* REQUIRED ACTION
Take the lines from the beginning of the data below through the line holding "wr_kept | with_reducible apply wrBit_kept" and return exactly those.

━━━━━ INFORMATION GIVEN ━━━━━

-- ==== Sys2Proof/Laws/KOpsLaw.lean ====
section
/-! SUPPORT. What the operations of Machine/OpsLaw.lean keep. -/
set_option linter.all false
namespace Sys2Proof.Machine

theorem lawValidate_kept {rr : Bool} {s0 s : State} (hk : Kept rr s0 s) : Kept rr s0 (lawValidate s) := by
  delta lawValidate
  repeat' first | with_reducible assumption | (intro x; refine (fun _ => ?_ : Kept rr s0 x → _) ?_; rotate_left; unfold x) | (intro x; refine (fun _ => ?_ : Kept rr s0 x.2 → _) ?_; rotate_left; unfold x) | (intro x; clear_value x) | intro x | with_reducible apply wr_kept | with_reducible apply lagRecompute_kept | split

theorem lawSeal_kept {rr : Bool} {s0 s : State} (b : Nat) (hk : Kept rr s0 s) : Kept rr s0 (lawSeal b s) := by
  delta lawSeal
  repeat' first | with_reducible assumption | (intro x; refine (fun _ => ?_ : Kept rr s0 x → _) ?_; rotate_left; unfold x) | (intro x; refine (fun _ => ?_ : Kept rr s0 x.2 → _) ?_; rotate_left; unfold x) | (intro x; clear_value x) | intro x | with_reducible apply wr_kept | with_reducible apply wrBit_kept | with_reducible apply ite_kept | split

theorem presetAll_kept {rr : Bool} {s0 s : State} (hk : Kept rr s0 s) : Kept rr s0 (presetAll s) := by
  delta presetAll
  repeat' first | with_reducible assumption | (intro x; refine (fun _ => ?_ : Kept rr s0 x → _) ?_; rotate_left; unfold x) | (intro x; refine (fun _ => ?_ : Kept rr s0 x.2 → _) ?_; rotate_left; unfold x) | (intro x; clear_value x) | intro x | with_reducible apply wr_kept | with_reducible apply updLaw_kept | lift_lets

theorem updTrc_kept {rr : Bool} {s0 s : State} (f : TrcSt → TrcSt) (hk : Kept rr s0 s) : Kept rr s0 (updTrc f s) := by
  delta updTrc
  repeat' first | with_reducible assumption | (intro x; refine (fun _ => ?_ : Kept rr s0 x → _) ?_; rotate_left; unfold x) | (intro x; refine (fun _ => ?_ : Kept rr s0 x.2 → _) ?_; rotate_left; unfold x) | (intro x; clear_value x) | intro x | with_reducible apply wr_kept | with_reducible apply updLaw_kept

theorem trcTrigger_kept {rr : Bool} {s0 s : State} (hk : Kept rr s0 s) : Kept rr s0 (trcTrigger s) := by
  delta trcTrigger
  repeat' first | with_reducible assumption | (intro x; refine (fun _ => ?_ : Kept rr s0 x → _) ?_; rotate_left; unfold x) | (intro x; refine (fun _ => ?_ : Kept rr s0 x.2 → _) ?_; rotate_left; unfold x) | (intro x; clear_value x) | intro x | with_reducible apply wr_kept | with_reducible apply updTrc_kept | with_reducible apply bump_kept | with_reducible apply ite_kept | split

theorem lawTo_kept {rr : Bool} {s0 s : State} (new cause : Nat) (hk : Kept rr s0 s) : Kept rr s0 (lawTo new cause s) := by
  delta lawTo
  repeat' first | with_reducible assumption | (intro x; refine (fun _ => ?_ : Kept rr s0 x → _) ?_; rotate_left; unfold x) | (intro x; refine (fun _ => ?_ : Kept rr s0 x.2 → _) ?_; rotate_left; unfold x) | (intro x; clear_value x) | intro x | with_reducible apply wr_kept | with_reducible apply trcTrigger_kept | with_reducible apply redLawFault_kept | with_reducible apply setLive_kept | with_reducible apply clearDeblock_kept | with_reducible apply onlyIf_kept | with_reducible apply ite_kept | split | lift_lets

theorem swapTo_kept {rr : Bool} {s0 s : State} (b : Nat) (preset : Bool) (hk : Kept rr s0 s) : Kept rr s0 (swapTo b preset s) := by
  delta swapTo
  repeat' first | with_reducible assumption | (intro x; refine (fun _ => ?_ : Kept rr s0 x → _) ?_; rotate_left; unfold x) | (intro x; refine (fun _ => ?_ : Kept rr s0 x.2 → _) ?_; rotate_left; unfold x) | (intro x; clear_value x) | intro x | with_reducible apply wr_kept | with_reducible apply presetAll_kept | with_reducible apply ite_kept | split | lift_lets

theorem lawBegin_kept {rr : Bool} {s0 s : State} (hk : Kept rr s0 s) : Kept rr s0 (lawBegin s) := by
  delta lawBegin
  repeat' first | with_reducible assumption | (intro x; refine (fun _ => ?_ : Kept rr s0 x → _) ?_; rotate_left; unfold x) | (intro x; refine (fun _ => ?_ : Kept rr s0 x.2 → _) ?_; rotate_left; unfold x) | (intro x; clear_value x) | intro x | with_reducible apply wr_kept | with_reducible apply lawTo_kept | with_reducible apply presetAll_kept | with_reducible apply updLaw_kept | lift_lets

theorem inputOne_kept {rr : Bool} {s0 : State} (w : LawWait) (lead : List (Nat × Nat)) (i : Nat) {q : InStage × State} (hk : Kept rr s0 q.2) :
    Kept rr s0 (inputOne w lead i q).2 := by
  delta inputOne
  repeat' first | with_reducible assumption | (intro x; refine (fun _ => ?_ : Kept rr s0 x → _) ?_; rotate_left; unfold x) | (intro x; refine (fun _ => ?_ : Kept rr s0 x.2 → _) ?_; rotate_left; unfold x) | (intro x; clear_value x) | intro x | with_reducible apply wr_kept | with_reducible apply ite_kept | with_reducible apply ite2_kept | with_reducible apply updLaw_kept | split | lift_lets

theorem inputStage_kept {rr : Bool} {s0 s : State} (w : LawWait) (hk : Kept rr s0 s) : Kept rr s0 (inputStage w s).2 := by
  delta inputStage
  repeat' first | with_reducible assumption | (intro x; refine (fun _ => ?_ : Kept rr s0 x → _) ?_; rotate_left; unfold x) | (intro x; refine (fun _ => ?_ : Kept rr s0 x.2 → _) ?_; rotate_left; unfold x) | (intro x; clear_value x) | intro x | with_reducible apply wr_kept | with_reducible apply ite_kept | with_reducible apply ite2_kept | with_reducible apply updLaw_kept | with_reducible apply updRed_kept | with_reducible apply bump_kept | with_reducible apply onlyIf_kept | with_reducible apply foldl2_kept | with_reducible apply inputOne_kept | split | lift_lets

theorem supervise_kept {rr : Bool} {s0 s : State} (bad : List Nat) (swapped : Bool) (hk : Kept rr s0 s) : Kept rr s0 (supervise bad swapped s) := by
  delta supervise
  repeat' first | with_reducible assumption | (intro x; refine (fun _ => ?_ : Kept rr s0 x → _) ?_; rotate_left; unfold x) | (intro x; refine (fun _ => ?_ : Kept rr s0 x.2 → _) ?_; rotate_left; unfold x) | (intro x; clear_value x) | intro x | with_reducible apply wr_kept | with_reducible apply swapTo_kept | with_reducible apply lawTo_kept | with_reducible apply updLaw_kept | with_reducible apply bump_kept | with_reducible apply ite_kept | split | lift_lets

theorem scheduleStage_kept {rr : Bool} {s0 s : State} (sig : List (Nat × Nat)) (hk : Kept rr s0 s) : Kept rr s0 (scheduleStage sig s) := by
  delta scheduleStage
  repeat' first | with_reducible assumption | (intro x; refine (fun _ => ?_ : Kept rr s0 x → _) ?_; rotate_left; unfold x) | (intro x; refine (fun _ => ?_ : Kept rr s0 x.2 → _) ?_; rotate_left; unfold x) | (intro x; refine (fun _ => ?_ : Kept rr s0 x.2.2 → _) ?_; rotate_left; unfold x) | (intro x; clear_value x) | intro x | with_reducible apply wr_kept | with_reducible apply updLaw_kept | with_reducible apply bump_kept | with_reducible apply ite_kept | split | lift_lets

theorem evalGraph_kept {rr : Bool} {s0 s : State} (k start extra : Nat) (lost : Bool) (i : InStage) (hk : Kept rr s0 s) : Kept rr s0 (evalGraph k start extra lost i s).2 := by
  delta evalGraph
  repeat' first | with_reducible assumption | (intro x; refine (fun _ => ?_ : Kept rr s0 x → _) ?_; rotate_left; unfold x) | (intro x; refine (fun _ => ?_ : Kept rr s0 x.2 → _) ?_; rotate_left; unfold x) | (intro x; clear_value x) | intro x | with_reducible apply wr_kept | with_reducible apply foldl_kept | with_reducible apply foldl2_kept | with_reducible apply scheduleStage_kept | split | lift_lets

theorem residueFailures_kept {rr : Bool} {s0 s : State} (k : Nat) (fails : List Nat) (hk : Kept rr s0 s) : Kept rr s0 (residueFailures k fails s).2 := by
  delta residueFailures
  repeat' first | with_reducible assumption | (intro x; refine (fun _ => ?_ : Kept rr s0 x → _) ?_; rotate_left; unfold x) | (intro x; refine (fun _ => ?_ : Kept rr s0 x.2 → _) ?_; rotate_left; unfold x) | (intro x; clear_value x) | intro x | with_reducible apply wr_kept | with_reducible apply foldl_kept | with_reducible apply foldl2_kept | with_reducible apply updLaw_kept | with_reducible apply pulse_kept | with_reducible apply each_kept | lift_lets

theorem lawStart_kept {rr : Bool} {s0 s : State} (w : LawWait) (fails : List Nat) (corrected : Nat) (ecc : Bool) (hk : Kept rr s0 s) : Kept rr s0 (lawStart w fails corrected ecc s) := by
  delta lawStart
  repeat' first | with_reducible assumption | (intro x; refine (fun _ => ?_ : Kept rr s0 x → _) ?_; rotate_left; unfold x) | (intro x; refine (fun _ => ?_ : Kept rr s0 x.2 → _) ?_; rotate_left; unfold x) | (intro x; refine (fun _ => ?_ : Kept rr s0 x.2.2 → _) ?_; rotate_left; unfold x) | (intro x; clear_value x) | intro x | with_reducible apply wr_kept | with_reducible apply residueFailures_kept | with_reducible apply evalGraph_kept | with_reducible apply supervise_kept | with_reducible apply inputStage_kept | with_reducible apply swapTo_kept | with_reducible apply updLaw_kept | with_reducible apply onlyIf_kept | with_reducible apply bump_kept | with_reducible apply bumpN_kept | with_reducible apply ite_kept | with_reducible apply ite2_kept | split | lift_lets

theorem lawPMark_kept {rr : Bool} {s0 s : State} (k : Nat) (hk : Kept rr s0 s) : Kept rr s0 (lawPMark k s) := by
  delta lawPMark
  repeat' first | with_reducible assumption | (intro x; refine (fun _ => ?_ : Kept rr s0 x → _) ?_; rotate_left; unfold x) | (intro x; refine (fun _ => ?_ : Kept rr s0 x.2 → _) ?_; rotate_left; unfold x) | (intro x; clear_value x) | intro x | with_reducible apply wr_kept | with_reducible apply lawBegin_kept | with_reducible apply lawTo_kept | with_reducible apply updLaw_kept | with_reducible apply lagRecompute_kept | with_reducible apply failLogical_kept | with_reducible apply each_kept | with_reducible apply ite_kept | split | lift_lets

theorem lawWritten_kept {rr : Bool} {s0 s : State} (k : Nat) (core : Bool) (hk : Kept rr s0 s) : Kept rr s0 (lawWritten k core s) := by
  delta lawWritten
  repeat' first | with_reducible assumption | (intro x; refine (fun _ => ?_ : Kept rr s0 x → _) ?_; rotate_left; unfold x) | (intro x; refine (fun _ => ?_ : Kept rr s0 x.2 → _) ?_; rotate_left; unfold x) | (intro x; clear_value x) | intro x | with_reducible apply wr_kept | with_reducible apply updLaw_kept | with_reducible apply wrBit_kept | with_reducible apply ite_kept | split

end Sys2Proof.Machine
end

━━━━━

* SOLUTION TO THE PROBLEM
-- ==== Sys2Proof/Laws/KOpsLaw.lean ====
section
/-! SUPPORT. What the operations of Machine/OpsLaw.lean keep. -/
set_option linter.all false
namespace Sys2Proof.Machine

theorem lawValidate_kept {rr : Bool} {s0 s : State} (hk : Kept rr s0 s) : Kept rr s0 (lawValidate s) := by
  delta lawValidate
  repeat' first | with_reducible assumption | (intro x; refine (fun _ => ?_ : Kept rr s0 x → _) ?_; rotate_left; unfold x) | (intro x; refine (fun _ => ?_ : Kept rr s0 x.2 → _) ?_; rotate_left; unfold x) | (intro x; clear_value x) | intro x | with_reducible apply wr_kept | with_reducible apply lagRecompute_kept | split

theorem lawSeal_kept {rr : Bool} {s0 s : State} (b : Nat) (hk : Kept rr s0 s) : Kept rr s0 (lawSeal b s) := by
  delta lawSeal
  repeat' first | with_reducible assumption | (intro x; refine (fun _ => ?_ : Kept rr s0 x → _) ?_; rotate_left; unfold x) | (intro x; refine (fun _ => ?_ : Kept rr s0 x.2 → _) ?_; rotate_left; unfold x) | (intro x; clear_value x) | intro x | with_reducible apply wr_kept | with_reducible apply wrBit_kept | with_reducible apply ite_kept | split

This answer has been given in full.